当社で技術を身につける方法として、正社員として入社し、給料を受け取りながら研修施設で学ぶ仕組みがあります。これを当社では『実務×スクール育成制度』と呼んでいます。これは長く活躍できるキャリアを目指せる働き方です。石川、福井、富山にある「AOCテクニカルセンター(ATC)」で、実機(実際の機械)を使いながら、約1.5ヶ月の長期研修を行います(現在、愛知エリアにも研修施設の増設を予定しています)。

学ぶ段階
研修で身につける技術
現場でどう役立つか
安全について
電気の正しい扱い方や、事故を防ぐための基本的な知識を学びます。
ケガを防ぎ、安全に作業を進めるための準備を整えます。
電気の基礎
電気の通り道である回路図の書き方や、電気を測る道具の使い方を覚えます。
機械が止まったとき、電気のどこがおかしいかを見つける力がつきます。
装置の点検
精密な機械の部品を外し、きれいに掃除して元に戻す手順を学びます。
工場の中の主要な機械を、長く正確に動かし続けるために役立ちます。
機械の調整
チェーンやベルトなどの部品を分解し、長さを測って正確に組み立てます。
部品がすり減ったときに交換し、機械の動きを元通りに直す技術が身につきます。

当社では、テレビ、冷蔵庫、洗濯機、エアコンなどの生活家電が備え付けられた「家電付きのワンルーム寮(1R・1K)」を用意している案件もあります。敷金・礼金は不要で、即日就業・即日入居に対応している求人もあるため、費用を抑えて新しい土地での生活と技術者への一歩をスタートすることができます。

当社では、未経験からでも段階的に技術を身につけ、現場で活躍できるエンジニアの育成に取り組んでいます。当社の研修内容や具体的なキャリアパスについては、以下のページにてご確認いただくことができます。

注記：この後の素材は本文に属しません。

-- ==== Sys2Proof/Laws/Members.lean ====
section
/-! SUPPORT. The members of units: what replacing one member leaves of it and of the others, and that a register write, an event and a member of another unit leave them. -/

namespace Sys2Proof.Machine

section
variable (b : Bay)
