/-- A turn command changes what a turn changes, and what its instruction changes. -/
theorem State.onTurn_keeps (s : State) (c op : Nat) (f : Bay → Nat → TurnEnd) (l : List Grp × List Key)
    (hl : ∀ q : Key, q.grp ∉ l.1 → q.loc ∉ l.2.map Key.loc → turnLeaves q)
    (hf : ∀ q : Key, q.grp ∉ l.1 → q.loc ∉ l.2.map Key.loc → ∀ b w b' pc, f b w = .done b' pc → b'.rd q = b.rd q) :
    ∃ t, s.onTurn c op f = .next t ∧ keepsFields s.bay t.bay l :=
  ⟨_, rfl, fun q hg hq => (Bay.turn_rd _ _ _ _ _ (hl q hg hq) (fun _ _ _ _ h e => (hf q hg hq _ _ _ _ e).trans h)).trans
    (State.fetchRead_rd _ _ ⟨(hl q hg hq).1, by have := (hl q hg hq).2; simp at this ⊢; exact this.2.2.2.2.2.2.2⟩)⟩

/-- The same for a turn that reads a second word. -/
theorem State.onTurn2_keeps (s : State) (c op : Nat) (i : Option Nat) (acc : Nat) (f : Bay → Nat → TurnEnd) (l : List Grp × List Key)
    (hl : ∀ q : Key, q.grp ∉ l.1 → q.loc ∉ l.2.map Key.loc → turnLeaves q)
    (hf : ∀ q : Key, q.grp ∉ l.1 → q.loc ∉ l.2.map Key.loc → ∀ b w b' pc, f b w = .done b' pc → b'.rd q = b.rd q) :
    ∃ t, s.onTurn2 c op i acc f = .next t ∧ keepsFields s.bay t.bay l := by
  refine ⟨_, rfl, fun q hg hq => ?_⟩
  have ht := hl q hg hq
  have hm : q.grp ∉ [.mem] ∧ q.loc ∉ [F.EVT_STAT_LOST.loc] := ⟨ht.1, by have := ht.2; simp at this ⊢; exact this.2.2.2.2.2.2.2⟩
  have h1 : (s.fetchRead c).1.bay.rd q = s.bay.rd q := State.fetchRead_rd _ _ hm
  refine (Bay.turn_rd _ _ _ _ _ ht ?_).trans ?_
  · intro w b1 b' pc h e
    generalize Prod.snd _ = z at e
    cases z
    · exact (hf _ hg hq _ _ _ _ e).trans h
    · cases e
  · cases i with
    | none => exact h1
    | some i =>
      dsimp only; split
      · exact h1
      · exact (State.engRead_rd _ _ _ _ hm).trans h1

/-- What an instruction makes of the turn in which it acts. -/
def Bay.acted (b : Bay) (c : Nat) : TurnEnd → Bay
  | .freeze cause d => (b.lastTurn c).freeze c cause d
  | .stay => b.lastTurn c
  | .done b' pc => (b'.wr (F.ENG_PC c) pc).bump32 (F.ENG_TURNS c)
  | .other => b

/-- An engine that has the next turn, on a word of the opcode read without error: the turn is what its instruction makes of it. -/
theorem Bay.turn_runs {b : Bay} {c w op : Nat} (f : Bay → Nat → TurnEnd) (hr : b.turnDue c = true) (hw : b.fetch c = some w) (ho : opOf w = op)
    (hp : (b.engOf c).part + 1 = turnsOf op) : b.turn false c (fun o => o == op) f = b.acted c (f (b.lastTurn c) w) := by
  simp [Bay.turn, hr, hw, ho, hp, Bay.acted] <;> rfl

/-- A turn that is not yet the instruction's last. -/
theorem Bay.turn_takes {b : Bay} {c w op : Nat} (f : Bay → Nat → TurnEnd) (hr : b.turnDue c = true) (hw : b.fetch c = some w) (ho : opOf w = op)
    (hp : (b.engOf c).part + 1 < turnsOf op) : b.turn false c (fun o => o == op) f = b.partTurn c := by
  simp [Bay.turn, hr, hw, ho, hp]

/-- A turn of an engine on a word of the opcode, in the last of the instruction's turns. -/
theorem completes_onTurn {cmd : Instr} {s : State} {c op w : Nat} {f : Bay → Nat → TurnEnd} {P : Bay → Prop} (he : exec cmd s = s.onTurn c op f)
    (h : runsOn s c op w) (hp : P (s.bay.acted c (f (s.bay.lastTurn c) w))) : completes cmd s P := by
  obtain ⟨h1, h2, h3, h4, h5⟩ := h
  refine ⟨_, he, ?_, ?_, ?_⟩ <;> simp only [h5]
  rw [Bay.turn_runs f h1 h2 h3 h4]; exact hp

/-- The same where a second word of the image is read. -/
theorem completes_onTurn2 {cmd : Instr} {s : State} {c op w i acc : Nat} {f : Bay → Nat → TurnEnd} {P : Bay → Prop}
    {oi : Option Nat} (he : exec cmd s = s.onTurn2 c op oi acc f) (hi : oi = some i) (h : runsOn2 s c op w i acc)
    (hp : P (s.bay.acted c (f (s.bay.lastTurn c) w))) : completes cmd s P := by
  obtain ⟨⟨h1, h2, h3, h4, h5⟩, h6⟩ := h
  subst hi
  refine ⟨_, he, ?_, ?_, ?_⟩ <;> simp [h5, h6]
  rw [Bay.turn_runs f h1 h2 h3 h4]; exact hp

/-- The same for an instruction that might, but does not, read a second word. -/
theorem completes_onTurn2_none {cmd : Instr} {s : State} {c op w acc : Nat} {f : Bay → Nat → TurnEnd} {P : Bay → Prop}
    {oi : Option Nat} (he : exec cmd s = s.onTurn2 c op oi acc f) (hi : oi = none) (h : runsOn s c op w)
    (hp : P (s.bay.acted c (f (s.bay.lastTurn c) w))) : completes cmd s P := by
  obtain ⟨h1, h2, h3, h4, h5⟩ := h
  subst hi
  refine ⟨_, he, ?_, ?_, ?_⟩ <;> simp [h5]
  rw [Bay.turn_runs f h1 h2 h3 h4]; exact hp

/-- What a turn that an instruction only takes leaves. -/
theorem Bay.partTurn_took (b : Bay) (c : Nat) : tookTurn b (b.partTurn c) c := ⟨by simp only [Bay.partTurn, Bay.engOf, Bay.setEng, Tab.get_put, if_true], fun _ _ => Bay.partTurn_rd b c⟩

/-- A turn that an instruction of several only takes. -/
theorem completes_onTurn_part {cmd : Instr} {s : State} {c op w : Nat} {f : Bay → Nat → TurnEnd} (he : exec cmd s = s.onTurn c op f)
    (h : startsOn s c op w) : completes cmd s (fun b => tookTurn s.bay b c) := by
  obtain ⟨h1, h2, h3, h4, h5⟩ := h
  refine ⟨_, he, ?_, ?_, ?_⟩ <;> simp only [h5]
  rw [Bay.turn_takes f h1 h2 h3 h4]; exact Bay.partTurn_took _ _

/-- The same for an instruction that reads no second word yet. -/
theorem completes_onTurn2_part {cmd : Instr} {s : State} {c op w acc : Nat} {f : Bay → Nat → TurnEnd}
    {oi : Option Nat} (he : exec cmd s = s.onTurn2 c op oi acc f) (hi : oi = none) (h : startsOn s c op w) : completes cmd s (fun b => tookTurn s.bay b c) := by
  obtain ⟨h1, h2, h3, h4, h5⟩ := h
  subst hi
  refine ⟨_, he, ?_, ?_, ?_⟩ <;> simp [h5]
  rw [Bay.turn_takes _ h1 h2 h3 h4]; exact Bay.partTurn_took _ _

/-! ## The registers k0 to k15, the call stack and the accumulators stand apart from the others of an engine -/

theorem dOf_lt (w : Nat) : dOf w < 16 := Nat.mod_lt _ (by decide)
theorem sOf_lt (w : Nat) : sOf w < 16 := Nat.mod_lt _ (by decide)

@[simp] theorem dOff_ne (w n : Nat) (h : 124 < n) : (64 + 4 * dOf w = n) = False := eq_false (by have := dOf_lt w; omega)
@[simp] theorem ne_dOff (w n : Nat) (h : 124 < n) : (n = 64 + 4 * dOf w) = False := eq_false (by have := dOf_lt w; omega)
@[simp] theorem sOff_ne (w n : Nat) (h : 124 < n) : (64 + 4 * sOf w = n) = False := eq_false (by have := sOf_lt w; omega)
@[simp] theorem kOff_ne (d n : Nat) (h : n < 64) : (64 + 4 * d = n) = False := eq_false (by omega)
@[simp] theorem ne_kOff (d n : Nat) (h : n < 64) : (n = 64 + 4 * d) = False := eq_false (by omega)
@[simp] theorem retOff_ne (d n : Nat) (h : n < 48) : (48 + 4 * d = n) = False := eq_false (by omega)
@[simp] theorem ne_retOff (d n : Nat) (h : n < 48) : (n = 48 + 4 * d) = False := eq_false (by omega)

end Sys2Proof.Machine
end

【当社で長く活かせるエンジニアの技術を身につけませんか?】

給与をもらいながら学べる「実務×スクール育成制度」と実践的な研修設備で
あなたのキャリアチェンジをサポートします。

ルーティンワークの転職に関するよくある質問

異業種・未経験からの転職は年齢的に厳しいですか?

技術を扱う仕事では、年齢そのものよりも、新しく学ぶ意欲や、仕事に向き合う姿勢が評価されるケースが多く見られます。当社では、意欲のある方を歓迎し、応募者が過去の困難にどう対処したかや、どのような姿勢で業務に取り組むのか(仕事への向き合い方や学ぶ意欲)を重視しています。今まで触れたことのない技術であっても、現状にとどまることなく学ぼうとする姿勢を見せることができれば、キャリアを変える大きな一歩になります。

転職先でもまた仕事に飽きてしまわないか不安です

機械を守る保全の仕事は、毎日違う不具合と向き合うことになります。機械が止まる原因はいつも同じではありません。なぜ動かないのか仮説を立て、目で見て触って確かめる作業が続きます。できることが増えるほど、任される作業も少しずつ難しくなるため、変化に対応し続ける環境です。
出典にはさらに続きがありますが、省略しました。